Researchers Explore Evolutionary Algorithms for Neural Network Training

Compared to standard neural network training techniques that are based on mathematical backpropagation, evolutionary training allows more complex neural architectures.

Machine learning researchers at Microsoft have demonstrated a technique for training deep neural networks that is based on biological mechanisms of genetic crossover and mutation. The technique is known as an evolutionary algorithm. Compared to standard neural network training techniques that are based on mathematical backpropagation, evolutionary training allows more complex neural architectures.

The Problem
A standard deep neural network can be thought of as a very complex mathematical function. Suppose you have data that looks like:

-1  0.29  1 0 0  0.67500  2
 1  0.33  0 1 0  0.58000  1
-1  0.25  0 1 0  0.63500  0
 1  0.42  0 0 1  0.71000  2
. . .

The data represents employees. The fields are sex (male = -1, female = +1), age (divided by 100), city (Anaheim = 100, Boulder = 010, Concord = 001), income (divided by 100,000), and job type (0 = management, 1 = sales, 2 = technical). The goal is to predict job type from the other four variables.

One possible neural architecture for this problem is 6-(10-10)-3. This means there are six input nodes, two hidden layers each with 10 nodes, and three output nodes. After the network has been trained, an input of (-1, 29, 1,0,0, 0.65000) might produce an output that looks like (0.27, 0.62, 0.11). The output values are called pseudo-probabilities and they represent the likelihood of each of the three possible job types. Therefore, this output would be interpreted as a prediction of 1 = sales because the value at location [1], 0.62, is the largest.

Figure 1: Training Using Backpropagation and Evolution
[Click on image for larger view.] Figure 1: Training Using Backpropagation and Evolution

The screenshot in Figure 1 shows an example of a network being trained using both standard backpropagation and using an evolutionary algorithm. In this example, the results are comparable -- both models give roughly 85 percent prediction accuracy.

The number of input nodes and output nodes are determined by the problem to be solved. The number of hidden layers and the number of nodes in each hidden layer are called hyperparameters which means they're values that must be determined through experimentation guided by experience and intuition. More hidden layers and more nodes in each layer creates a more complex neural network.

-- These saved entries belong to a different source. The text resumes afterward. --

-- ==== Sys2Proof/Laws/KeptTick.lean ====
section
/-! SUPPORT. What translation, the tick, rings, ports, inbound requests and the engine keep: the canonical form of the memory, the queue, and the bound
of the fault records. -/

namespace Sys2Proof.Machine

set_option Elab.async false

theorem kept_tlbInstall {s0 s : State} (die : Nat) (x : Xlat) (hkept : Kept s0 s) :
    Kept s0 (State.tlbInstall s die x) := by
  unfold State.tlbInstall
  try dsimp only
  repeat' with_reducible first
    | assumption | intro _ | (simp only [Kept.lit]; refine Kept.toF ?_) | dsimp only

theorem kept_holdXlat {s0 s : State} (tok : Nat) (x : Xlat) (hkept : Kept s0 s) :
    Kept s0 (State.holdXlat s tok x) := by
  unfold State.holdXlat
  try dsimp only
  repeat' with_reducible first
    | assumption | intro _ | refine Kept.ite ?_ ?_ | refine Kept.ite1 ?_ ?_
    | (simp only [Kept.lit]; refine Kept.toF ?_) | dsimp only | split

theorem kept_tlbDrop {s0 s : State} (p : Xlat → Bool) (q : Nat → Nat → Bool) (hkept : Kept s0 s) :
    Kept s0 (State.tlbDrop s p q) := by
  unfold State.tlbDrop
  try dsimp only
  repeat' with_reducible first
    | assumption | refine Kept.foldl ?_ ?_ | refine Kept.foldl1 ?_ ?_ | intro _ | refine Kept.ite ?_ ?_
    | refine Kept.ite1 ?_ ?_ | (simp only [Kept.lit]; refine Kept.toF ?_) | dsimp only | split

theorem kept_postXlt {s0 s : State} (a : AssistReq) (hkept : Kept s0 s) :
    KeptP s0 (State.postXlt s a) := by
  unfold State.postXlt
  try dsimp only
  repeat' with_reducible first
    | assumption | apply kept_postAssist | intro _ | refine KeptP.some ?_ | exact KeptP.none _ | refine Kept.ite ?_ ?_
    | refine Kept.ite1 ?_ ?_ | (simp only [Kept.lit]; refine Kept.toF ?_) | dsimp only | split

theorem kept_askMigration {s0 s : State} (key : Nat) (c : Nat) (va : Nat) (access : Nat) (leaf : Nat) (hkept : Kept s0 s) :
    Kept s0 (State.askMigration s key c va access leaf).1 := by
  unfold State.askMigration
  try dsimp only
  repeat' with_reducible first
    | assumption | apply kept_postXlt | refine Kept.fst (by assumption) ?_ | refine Kept.some (by assumption) ?_
    | intro _ | refine KeptP.some ?_ | exact KeptP.none _ | refine Kept.ite ?_ ?_ | refine Kept.ite1 ?_ ?_
    | (simp only [Kept.lit]; refine Kept.toF ?_) | dsimp only | split

theorem kept_useXlat {s0 s : State} (tok : Nat) (key : Nat) (c : Nat) (va : Nat) (access : Nat) (x : Xlat) (hkept : Kept s0 s) :
    Kept s0 (State.useXlat s tok key c va access x).1 := by
  unfold State.useXlat
  try dsimp only
  repeat' with_reducible first
    | assumption | apply kept_holdXlat | apply kept_askMigration | refine Kept.fst (by assumption) ?_ | intro _
    | refine Kept.ite ?_ ?_ | refine Kept.ite1 ?_ ?_ | (simp only [Kept.lit]; refine Kept.toF ?_) | dsimp only | split

theorem kept_miss {s0 s : State} (tok : Nat) (key : Nat) (c : Nat) (va : Nat) (access : Nat) (hkept : Kept s0 s) :
    Kept s0 (State.miss s tok key c va access).1 := by
  unfold State.miss
  try dsimp only
  repeat' with_reducible first
    | assumption | apply kept_tlbInstall | apply kept_postXlt | apply kept_askMigration | apply kept_useXlat
    | refine Kept.fst (by assumption) ?_ | refine Kept.some (by assumption) ?_ | intro _ | refine KeptP.some ?_
    | exact KeptP.none _ | refine Kept.ite ?_ ?_ | refine Kept.ite1 ?_ ?_ | (simp only [Kept.lit]; refine Kept.toF ?_)
    | dsimp only | split

theorem kept_translateNow {s0 s : State} (tok : Nat) (d : Desc) (va : Nat) (access : Nat) (hkept : Kept s0 s) :
    Kept s0 (State.translateNow s tok d va access).1 := by
  unfold State.translateNow
  try dsimp only
  repeat' with_reducible first
    | assumption | apply kept_useXlat | apply kept_miss | refine Kept.fst (by assumption) ?_ | intro _
    | refine Kept.ite ?_ ?_ | refine Kept.ite1 ?_ ?_ | (simp only [Kept.lit]; refine Kept.toF ?_) | dsimp only | split

theorem kept_noteWait {s0 s : State} (tok : Nat) (c : Nat) (va : Nat) (waits : Bool) (hkept : Kept s0 s) :
    Kept s0 (State.noteWait s tok c va waits) := by
  unfold State.noteWait
  try dsimp only
  repeat' with_reducible first
    | assumption | intro _ | refine Kept.ite ?_ ?_ | refine Kept.ite1 ?_ ?_
    | (simp only [Kept.lit]; refine Kept.toF ?_) | dsimp only | split

theorem kept_translate1 {s0 s : State} (tok : Nat) (d : Desc) (va : Nat) (access : Nat) (hkept : Kept s0 s) :
    Kept s0 (State.translate1 s tok d va access).1 := by
  unfold State.translate1
  try dsimp only
  repeat' with_reducible first
    | assumption | apply kept_translateNow | apply kept_noteWait | refine Kept.fst (by assumption) ?_ | intro _
    | refine Kept.ite ?_ ?_ | refine Kept.ite1 ?_ ?_ | (simp only [Kept.lit]; refine Kept.toF ?_) | dsimp only | split

theorem kept_failWaits {s0 s : State} (c : Nat) (va : Nat) (len : Nat) (reason : Nat) (hkept : Kept s0 s) :
    Kept s0 (State.failWaits s c va len reason) := by
  unfold State.failWaits
  try dsimp only
  repeat' with_reducible first
    | assumption | intro _ | (simp only [Kept.lit]; refine Kept.toF ?_) | dsimp only

theorem Kept.acqDefs : True := trivial

def KeptA (s0 : State) : Acquired → Prop
  | .ready s _ => Kept s0 s
  | .wait s => Kept s0 s
  | .stop s _ => Kept s0 s

theorem KeptA.ready {s0 s : State} {x : List (List Seg)} (h : Kept s0 s) : KeptA s0 (.ready s x) := h
theorem KeptA.wait {s0 s : State} (h : Kept s0 s) : KeptA s0 (.wait s) := h
theorem KeptA.stop {s0 s : State} {c : Cpl} (h : Kept s0 s) : KeptA s0 (.stop s c) := h
theorem Kept.ofReady {s0 t : State} {r : Acquired} {x : List (List Seg)} (e : r = .ready t x) (h : KeptA s0 r) : Kept s0 t := by
  rw [e] at h; exact h
theorem Kept.ofWait {s0 t : State} {r : Acquired} (e : r = .wait t) (h : KeptA s0 r) : Kept s0 t := by
  rw [e] at h; exact h
theorem Kept.ofStop {s0 t : State} {r : Acquired} {c : Cpl} (e : r = .stop t c) (h : KeptA s0 r) : Kept s0 t := by
  rw [e] at h; exact h

theorem kept_translateRange {s0 s : State} (tok : Nat) (d : Desc) (access n va len : Nat) (acc : List Seg) (h : Kept s0 s) :
    Kept s0 (State.translateRange tok d access n va len acc s).1 := by
  induction n generalizing va len acc s with
  | zero => unfold State.translateRange; split <;> exact h
  | succ n ih =>
    have h1 := kept_translate1 tok d va access h
    unfold State.translateRange
    split
    · exact h
    · split <;> rename_i e <;> rw [e] at h1
      · exact h1
      · exact h1
      · exact ih _ _ _ h1

theorem kept_xlateRange {s0 s : State} (tok : Nat) (d : Desc) (va : Nat) (len : Nat) (access : Nat) (hkept : Kept s0 s) :
    Kept s0 (State.xlateRange s tok d va len access).1 := by
  unfold State.xlateRange
  try dsimp only
  repeat' with_reducible first
    | assumption | apply kept_translateRange | intro _ | dsimp only

theorem kept_xlFault {s0 s : State} (c : Nat) (reason : Nat) (va : Nat) (hkept : Kept s0 s) :
    Kept s0 (State.xlFault s c reason va).1 := by
  unfold State.xlFault
  try dsimp only
  repeat' with_reducible first
    | assumption | intro _ | (simp only [Kept.lit]; refine Kept.toF ?_) | dsimp only

theorem kept_xlateNeeds {s0 s : State} (tok : Nat) (d : Desc) (l : List Need) (acc : List (List Seg)) (h : Kept s0 s) :
    KeptA s0 (State.xlateNeeds s tok d l acc) := by
  induction l generalizing s acc with
  | nil => exact h
  | cons n t ih =>
    unfold State.xlateNeeds
    split
    · exact ih _ h
    · have h1 := kept_xlateRange tok d n.va n.len n.access h
      split <;> rename_i e <;> rw [e] at h1
      · exact ih _ h1
      · exact h1
      · exact kept_xlFault _ _ _ h1

theorem kept_acquire {s0 s : State} (tok : Nat) (d : Desc) (needs : List Need) (hkept : Kept s0 s) :
    KeptA s0 (State.acquire s tok d needs) := by
  unfold State.acquire
  try dsimp only
  repeat' with_reducible first
    | assumption | apply kept_engineReady | apply kept_xlateNeeds | refine Kept.fst (by assumption) ?_
    | refine Kept.ofReady (by assumption) ?_ | refine Kept.ofWait (by assumption) ?_
    | refine Kept.ofStop (by assumption) ?_ | refine KeptA.ready ?_ | refine KeptA.wait ?_ | refine KeptA.stop ?_
    | intro _ | refine Kept.ite ?_ ?_ | refine Kept.ite1 ?_ ?_ | (simp only [Kept.lit]; refine Kept.toF ?_)
    | dsimp only | split

theorem kept_runMem {s0 s : State} (tok : Nat) (op : Nat) (check : Desc → State → Option Cpl) (needs : Desc → State → List Need) (k : Desc → List (List Seg) → State → State × Option Cpl) (hcb_k : ∀ x0 x1 x2, Kept s0 x2 → Kept s0 (k x0 x1 x2).1) (hkept : Kept s0 s) :
    Kept s0 (State.runMem s tok op check needs k) := by
  unfold State.runMem
  try dsimp only
  repeat' with_reducible first
    | assumption | apply kept_runDesc | apply kept_acquire | apply hcb_k | refine Kept.fst (by assumption) ?_
    | refine Kept.ofReady (by assumption) ?_ | refine Kept.ofWait (by assumption) ?_
    | refine Kept.ofStop (by assumption) ?_ | intro _ | refine Kept.ite ?_ ?_ | refine Kept.ite1 ?_ ?_
    | (simp only [Kept.lit]; refine Kept.toF ?_) | dsimp only | split

theorem kept_staleAccess {s0 s : State} (hkept : Kept s0 s) :
    Kept s0 (State.staleAccess s) := by
  unfold State.staleAccess
  try dsimp only
  repeat' with_reducible first
    | assumption | apply kept_setEvt | intro _ | (simp only [Kept.lit]; refine Kept.toF ?_) | dsimp only

theorem kept_readSegs {s0 s : State} (d : Desc) (l : List Seg) (ext : List Byte) (h : Kept s0 s) :
    Kept s0 (State.readSegs d l ext s).1 := by
  induction l generalizing s ext with
  | nil => exact h
  | cons p t ih =>
    unfold State.readSegs
    dsimp only
    split
    · exact ih _ h
    · split
      · exact ih _ (kept_staleAccess h)
      · exact ih _ (kept_touch _ _ _ _ h)

theorem kept_notePosted {s0 s : State} (src : Src) (port : Nat) (hkept : Kept s0 s) :
    Kept s0 (State.notePosted s src port) := by
  unfold State.notePosted
  try dsimp only
  repeat' with_reducible first
    | assumption | intro _ | (simp only [Kept.lit]; refine Kept.toF ?_) | dsimp only

theorem kept_writeSegs {s0 s : State} (tok : Nat) (d : Desc) (credit : Option Nat) (l : List Seg) (b : List Byte) (h : Kept s0 s) :
    Kept s0 (State.writeSegs tok d credit l b s) := by
  induction l generalizing s b with
  | nil => exact h
  | cons p t ih =>
    unfold State.writeSegs
    dsimp only
    refine ih _ ?_
    split
    · exact kept_notePosted _ _ (kept_emit _ h)
    · split
      · exact kept_staleAccess h
      · exact kept_creditWrite _ _ _ _ _ _ h

theorem kept_effTikCtrl {s0 s : State} (v : Word) (hkept : Kept s0 s) :
    Kept s0 (effTikCtrl v s).1 := by
  unfold effTikCtrl
  try dsimp only
  repeat' with_reducible first
    | assumption | apply kept_setWord | apply kept_enterLocking | intro _ | refine Kept.ite ?_ ?_
    | refine Kept.ite1 ?_ ?_ | (simp only [Kept.lit]; refine Kept.toF ?_) | dsimp only | split

theorem kept_execTickRunStart {s0 s : State} (path : Nat) (value : Word) (cycle : Nat) (hkept : Kept s0 s) :
    KeptO s0 (execTickRunStart path value cycle s) := by
  unfold execTickRunStart
  try dsimp only
  repeat' with_reducible first
    | assumption | apply kept_guardPair | apply kept_effTikCtrl | intro _ | refine KeptO.next ?_ | dsimp only

theorem kept_execTickRunStop {s0 s : State} (path : Nat) (value : Word) (cycle : Nat) (hkept : Kept s0 s) :
    KeptO s0 (execTickRunStop path value cycle s) := by
  unfold execTickRunStop
  try dsimp only
  repeat' with_reducible first
    | assumption | apply kept_guardPair | apply kept_effTikCtrl | intro _ | refine KeptO.next ?_ | dsimp only

theorem kept_execTickSrcChange {s0 s : State} (path : Nat) (value : Word) (cycle : Nat) (hkept : Kept s0 s) :
    KeptO s0 (execTickSrcChange path value cycle s) := by
  unfold execTickSrcChange
  try dsimp only
  repeat' with_reducible first
    | assumption | apply kept_guardPair | apply kept_effTikCtrl | intro _ | refine KeptO.next ?_ | dsimp only

theorem kept_effTikPeriod {s0 s : State} (v : Word) (hkept : Kept s0 s) :
    Kept s0 (effTikPeriod v s).1 := by
  unfold effTikPeriod
  try dsimp only
  repeat' with_reducible first
    | assumption | apply kept_dropPendingPlans | intro _ | refine Kept.ite ?_ ?_ | refine Kept.ite1 ?_ ?_
    | (simp only [Kept.lit]; refine Kept.toF ?_) | dsimp only | split

theorem kept_execTikPeriodWrite {s0 s : State} (path : Nat) (value : Word) (cycle : Nat) (hkept : Kept s0 s) :
    KeptO s0 (execTikPeriodWrite path value cycle s) := by
  unfold execTikPeriodWrite
  try dsimp only
  repeat' with_reducible first
    | assumption | apply kept_guardPair | apply kept_effTikPeriod | intro _ | refine KeptO.next ?_ | dsimp only

theorem kept_effTikLull {s0 s : State} (v : Word) (hkept : Kept s0 s) :
    Kept s0 (effTikLull v s).1 := by
  unfold effTikLull
  try dsimp only
  repeat' with_reducible first
    | assumption | intro _ | refine Kept.ite ?_ ?_ | refine Kept.ite1 ?_ ?_
    | (simp only [Kept.lit]; refine Kept.toF ?_) | dsimp only | split

theorem kept_execTikLullWrite {s0 s : State} (path : Nat) (value : Word) (cycle : Nat) (hkept : Kept s0 s) :
    KeptO s0 (execTikLullWrite path value cycle s) := by
  unfold execTikLullWrite
  try dsimp only
  repeat' with_reducible first
    | assumption | apply kept_guardPair | apply kept_effTikLull | intro _ | refine KeptO.next ?_ | dsimp only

For a 6-(10-10)-3 neural network, there are (6 * 10) + 10 + (10 * 10) + 10 + (10 * 3) + 3 = 213 constants called weights and biases. Each weight and bias is just a number, typically between about -5.0 and +5.0. The values of the weights and biases, along with a set of input values, determine the output of a neural network. The process of finding good values for the weights and biases is called training the network.

Training a neural network is accomplished by using a set of training data that has known input values and known, correct output values. A training algorithm searches through different combinations of values of the weights and biases, looking for a set of values where predicted outputs closely matched the known correct outputs in the training data.

Evolutionary Algorithms
Training modern neural networks is usually accomplished using a technique that is based on mathematical calculus called backpropagation (originally spelled back-propagation). There are many variations of backpropagation with names such as stochastic gradient descent (SGD) and Adam (adaptive moment estimation). Backpropagation was invented in the 1960s but didn't become the standard technique for training neural networks until about 2012.

Backpropagation training techniques are efficient and effective, but backpropagation has limitations. Specifically, for a network to be trained using backpropagation, all parts of the network must be mathematically differentiable. Training a neural network using an evolutionary algorithm works for any kind of neural network architecture.

Expressed in pseudo-code, evolutionary training is:

create a population of n solutions
loop many generations
  select two parents from population
  create a child solution from parents
  mutate child slightly
  replace a weak solution in pop with child
return best solution found

The diagram in Figure 2 illustrates the key ideas. Each parent is a possible solution to network training -- each parent has 213 values which are weights and biases for the network being trained. A crossover point is selected and a child is created from the left half of one parent and the right half of the other parent. The child is mutated slightly by adjusting randomly selected values. The new child is placed into the population of solutions, replacing a weak solution. After many generations, a good solution will evolve.

Figure 2: Evolutionary Crossover and Mutation
[Click on image for larger view.] Figure 2: Evolutionary Crossover and Mutation

What Does It Mean?
The Pure AI editors spoke with Dr. James McCaffrey from Microsoft Research. McCaffrey commented, "The idea of evolutionary algorithms for training neural networks has been looked at for many years. In general, for small and simple neural networks, the advantage gained by evolutionary training wasn't worth the added effort."

McCaffrey added, "But the new generation of large neural networks, especially those for natural language processing and image processing, when combined with greatly increased processing power, motivated us to take a new look at evolutionary algorithms for training."

McCaffrey further commented, "An area which hasn't been thoroughly explored is creating neural architectures that have non-differentiable components. Such architectures can be trained using evolutionary algorithms and might enable us to look at entirely new types of problems."